[Collected data]
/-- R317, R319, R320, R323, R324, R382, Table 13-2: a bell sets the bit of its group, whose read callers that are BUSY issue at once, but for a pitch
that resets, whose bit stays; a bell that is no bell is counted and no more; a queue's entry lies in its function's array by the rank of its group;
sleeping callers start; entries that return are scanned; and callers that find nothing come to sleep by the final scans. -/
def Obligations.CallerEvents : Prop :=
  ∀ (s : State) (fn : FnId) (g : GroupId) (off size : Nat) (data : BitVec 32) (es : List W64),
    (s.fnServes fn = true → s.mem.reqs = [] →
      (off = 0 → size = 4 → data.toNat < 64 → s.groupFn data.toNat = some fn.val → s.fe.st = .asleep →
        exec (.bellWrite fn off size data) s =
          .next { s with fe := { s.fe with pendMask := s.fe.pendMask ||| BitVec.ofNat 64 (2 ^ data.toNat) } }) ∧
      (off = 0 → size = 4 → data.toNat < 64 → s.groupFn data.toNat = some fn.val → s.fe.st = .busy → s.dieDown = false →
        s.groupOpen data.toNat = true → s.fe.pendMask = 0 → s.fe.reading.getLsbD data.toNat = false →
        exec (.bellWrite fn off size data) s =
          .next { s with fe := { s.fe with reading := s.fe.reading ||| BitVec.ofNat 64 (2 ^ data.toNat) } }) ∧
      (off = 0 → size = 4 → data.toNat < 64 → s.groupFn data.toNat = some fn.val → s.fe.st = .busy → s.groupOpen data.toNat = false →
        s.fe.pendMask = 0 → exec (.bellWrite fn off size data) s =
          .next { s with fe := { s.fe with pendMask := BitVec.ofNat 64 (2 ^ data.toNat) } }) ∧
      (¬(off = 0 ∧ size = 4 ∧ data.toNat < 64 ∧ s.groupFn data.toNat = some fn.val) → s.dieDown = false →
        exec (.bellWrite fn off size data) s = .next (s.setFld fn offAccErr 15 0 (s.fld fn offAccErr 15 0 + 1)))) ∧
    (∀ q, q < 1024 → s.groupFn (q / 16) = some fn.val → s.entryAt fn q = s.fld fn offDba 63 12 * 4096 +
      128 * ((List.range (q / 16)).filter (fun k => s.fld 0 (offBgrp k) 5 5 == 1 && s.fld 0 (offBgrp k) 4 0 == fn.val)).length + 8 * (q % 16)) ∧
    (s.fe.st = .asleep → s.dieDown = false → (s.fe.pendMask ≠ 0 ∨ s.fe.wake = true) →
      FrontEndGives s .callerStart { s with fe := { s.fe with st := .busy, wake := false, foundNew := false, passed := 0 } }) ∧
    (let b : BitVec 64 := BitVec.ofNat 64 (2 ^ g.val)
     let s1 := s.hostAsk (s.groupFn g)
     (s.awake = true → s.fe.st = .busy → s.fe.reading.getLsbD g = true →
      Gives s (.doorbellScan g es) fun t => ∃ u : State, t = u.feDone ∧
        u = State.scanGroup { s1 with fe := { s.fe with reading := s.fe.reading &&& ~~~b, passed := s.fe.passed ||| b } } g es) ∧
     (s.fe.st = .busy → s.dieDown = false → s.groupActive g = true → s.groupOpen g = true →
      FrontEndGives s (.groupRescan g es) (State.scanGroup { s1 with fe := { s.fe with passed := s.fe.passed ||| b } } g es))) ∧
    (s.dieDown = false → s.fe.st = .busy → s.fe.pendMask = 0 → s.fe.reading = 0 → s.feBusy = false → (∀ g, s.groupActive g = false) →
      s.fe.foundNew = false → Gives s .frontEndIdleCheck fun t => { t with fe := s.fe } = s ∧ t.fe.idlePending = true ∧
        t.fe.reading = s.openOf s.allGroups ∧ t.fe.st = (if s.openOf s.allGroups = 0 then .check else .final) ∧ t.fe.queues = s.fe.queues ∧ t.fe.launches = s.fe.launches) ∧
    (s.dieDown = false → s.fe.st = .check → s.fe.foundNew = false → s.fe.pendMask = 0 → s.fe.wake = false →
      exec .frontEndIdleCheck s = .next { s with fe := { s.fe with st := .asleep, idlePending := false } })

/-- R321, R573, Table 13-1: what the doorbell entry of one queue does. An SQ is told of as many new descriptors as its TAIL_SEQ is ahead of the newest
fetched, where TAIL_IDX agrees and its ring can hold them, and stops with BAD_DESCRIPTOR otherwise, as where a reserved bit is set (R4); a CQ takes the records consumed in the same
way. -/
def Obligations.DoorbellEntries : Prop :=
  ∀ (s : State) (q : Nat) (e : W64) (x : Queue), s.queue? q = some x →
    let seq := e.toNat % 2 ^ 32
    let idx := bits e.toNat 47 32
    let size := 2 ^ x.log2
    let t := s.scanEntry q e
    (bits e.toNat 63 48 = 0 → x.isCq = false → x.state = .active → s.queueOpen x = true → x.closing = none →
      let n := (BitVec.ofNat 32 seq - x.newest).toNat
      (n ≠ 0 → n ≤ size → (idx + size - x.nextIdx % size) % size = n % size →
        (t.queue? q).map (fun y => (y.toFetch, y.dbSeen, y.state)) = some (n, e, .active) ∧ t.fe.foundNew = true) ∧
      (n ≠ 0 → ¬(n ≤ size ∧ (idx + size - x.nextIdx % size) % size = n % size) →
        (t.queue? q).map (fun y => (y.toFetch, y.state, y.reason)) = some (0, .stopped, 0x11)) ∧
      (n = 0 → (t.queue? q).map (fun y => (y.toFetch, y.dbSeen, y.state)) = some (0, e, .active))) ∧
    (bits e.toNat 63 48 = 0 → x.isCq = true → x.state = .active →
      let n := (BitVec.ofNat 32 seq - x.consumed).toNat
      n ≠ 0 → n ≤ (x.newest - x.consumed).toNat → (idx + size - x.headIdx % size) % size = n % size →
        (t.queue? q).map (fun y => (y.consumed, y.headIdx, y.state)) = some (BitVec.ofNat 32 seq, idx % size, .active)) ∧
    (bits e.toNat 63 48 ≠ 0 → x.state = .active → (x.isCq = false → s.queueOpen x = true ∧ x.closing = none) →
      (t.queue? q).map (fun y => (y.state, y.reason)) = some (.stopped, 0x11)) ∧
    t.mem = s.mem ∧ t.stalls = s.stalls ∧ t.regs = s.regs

--

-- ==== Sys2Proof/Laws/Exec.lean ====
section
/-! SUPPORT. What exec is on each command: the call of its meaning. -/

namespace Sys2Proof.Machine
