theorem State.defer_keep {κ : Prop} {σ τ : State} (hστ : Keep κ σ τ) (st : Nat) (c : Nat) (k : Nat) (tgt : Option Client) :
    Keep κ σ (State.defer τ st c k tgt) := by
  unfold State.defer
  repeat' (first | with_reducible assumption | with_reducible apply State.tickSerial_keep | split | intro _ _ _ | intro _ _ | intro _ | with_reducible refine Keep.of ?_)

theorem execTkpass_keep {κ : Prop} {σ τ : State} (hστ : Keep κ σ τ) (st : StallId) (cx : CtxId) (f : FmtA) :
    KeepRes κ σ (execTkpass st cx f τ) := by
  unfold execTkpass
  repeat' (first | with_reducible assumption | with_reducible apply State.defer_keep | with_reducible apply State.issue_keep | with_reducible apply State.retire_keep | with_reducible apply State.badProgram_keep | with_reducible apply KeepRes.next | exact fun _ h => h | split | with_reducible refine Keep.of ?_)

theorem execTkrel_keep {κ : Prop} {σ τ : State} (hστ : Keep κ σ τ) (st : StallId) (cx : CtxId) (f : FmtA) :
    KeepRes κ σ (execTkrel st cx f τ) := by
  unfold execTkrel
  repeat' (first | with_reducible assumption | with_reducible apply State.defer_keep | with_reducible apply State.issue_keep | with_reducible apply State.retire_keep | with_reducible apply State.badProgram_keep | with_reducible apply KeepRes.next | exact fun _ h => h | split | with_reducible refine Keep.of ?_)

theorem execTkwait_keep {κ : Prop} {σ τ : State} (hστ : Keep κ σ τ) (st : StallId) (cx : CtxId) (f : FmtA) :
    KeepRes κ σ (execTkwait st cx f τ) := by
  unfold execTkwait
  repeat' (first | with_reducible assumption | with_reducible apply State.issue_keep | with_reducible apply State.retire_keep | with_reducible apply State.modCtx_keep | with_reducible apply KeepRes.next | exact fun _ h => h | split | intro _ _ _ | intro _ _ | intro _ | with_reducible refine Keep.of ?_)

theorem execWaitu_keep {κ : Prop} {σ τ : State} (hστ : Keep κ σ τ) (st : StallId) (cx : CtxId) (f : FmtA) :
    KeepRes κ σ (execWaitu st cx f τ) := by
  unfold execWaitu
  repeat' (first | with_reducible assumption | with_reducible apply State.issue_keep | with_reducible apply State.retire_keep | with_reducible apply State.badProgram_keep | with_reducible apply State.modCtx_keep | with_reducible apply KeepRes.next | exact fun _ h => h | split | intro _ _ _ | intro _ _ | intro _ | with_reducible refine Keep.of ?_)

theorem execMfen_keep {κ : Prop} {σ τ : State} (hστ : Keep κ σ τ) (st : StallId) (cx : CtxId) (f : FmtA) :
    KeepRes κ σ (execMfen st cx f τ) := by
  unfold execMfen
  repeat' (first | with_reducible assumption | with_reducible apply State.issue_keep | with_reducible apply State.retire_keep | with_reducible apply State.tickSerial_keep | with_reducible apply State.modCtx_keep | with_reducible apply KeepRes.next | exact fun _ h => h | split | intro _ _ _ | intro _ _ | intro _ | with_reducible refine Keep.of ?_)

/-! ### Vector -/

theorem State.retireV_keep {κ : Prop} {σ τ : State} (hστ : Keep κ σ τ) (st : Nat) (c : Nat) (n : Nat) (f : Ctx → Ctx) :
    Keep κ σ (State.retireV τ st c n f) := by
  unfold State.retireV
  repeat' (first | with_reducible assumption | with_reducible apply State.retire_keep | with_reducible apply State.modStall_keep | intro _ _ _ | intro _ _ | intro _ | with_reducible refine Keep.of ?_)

## TASK TO CARRY OUT
Among the entries above, find the line with "for a pitch" and the line with "sleeping callers start;"; give again exactly these two lines and all lines between them.

## RESPONSE BOX
/-- R317, R319, R320, R323, R324, R382, Table 13-2: a bell sets the bit of its group, whose read callers that are BUSY issue at once, but for a pitch
that resets, whose bit stays; a bell that is no bell is counted and no more; a queue's entry lies in its function's array by the rank of its group;
sleeping callers start; entries that return are scanned; and callers that find nothing come to sleep by the final scans. -/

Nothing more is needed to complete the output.